Action item
All the data below needs to be retyped exactly as shown.

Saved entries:
-- ==== Sys2Proof/Machine/Fused.lean ====
section
/-! DEFINITION. The fused hash+fill engine and the command HASHFILL (43_fused R165 to R172). -/

namespace Sys2Proof.Machine

/-- Step 2 of HASHFILL: per chunk, absorb the old contents, then overwrite them with the next generator chunk (43_fused R166,
R167). -/
def fusedLoop (cfg : Config) : Nat → Engine → Engine
  | 0, e => e
  | n + 1, e => fusedLoop cfg n (fillChunk (gen1Step cfg) cfg.tbl1 (absorbChunk cfg e)).advance

/-- The command HASHFILL on an engine (43_fused R166). -/
def hashFillCommand (cfg : Config) (e : Engine) : Engine :=
  let begun := genLoad cfg.tbl1 (hashBegin cfg e.start)
  let looped := fusedLoop cfg e.ctx.chunks begun
  hashEmit cfg (genStore cfg.tbl1 (hashFinish cfg looped))

/-- HASHFILL (43_fused R166). -/
def execHashFill (s : State) : Host.Outcome State Fault Refusal := runBuffer .hashFill hashFillCommand s

end Sys2Proof.Machine
end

Solution for this task
-- ==== Sys2Proof/Machine/Fused.lean ====
section
/-! DEFINITION. The fused hash+fill engine and the command HASHFILL (43_fused R165 to R172). -/

namespace Sys2Proof.Machine

/-- Step 2 of HASHFILL: per chunk, absorb the old contents, then overwrite them with the next generator chunk (43_fused R166,
R167). -/
def fusedLoop (cfg : Config) : Nat → Engine → Engine
  | 0, e => e
  | n + 1, e => fusedLoop cfg n (fillChunk (gen1Step cfg) cfg.tbl1 (absorbChunk cfg e)).advance

/-- The command HASHFILL on an engine (43_fused R166). -/
def hashFillCommand (cfg : Config) (e : Engine) : Engine :=
  let begun := genLoad cfg.tbl1 (hashBegin cfg e.start)
  let looped := fusedLoop cfg e.ctx.chunks begun
  hashEmit cfg (genStore cfg.tbl1 (hashFinish cfg looped))

/-- HASHFILL (43_fused R166). -/
def execHashFill (s : State) : Host.Outcome State Fault Refusal := runBuffer .hashFill hashFillCommand s

end Sys2Proof.Machine
end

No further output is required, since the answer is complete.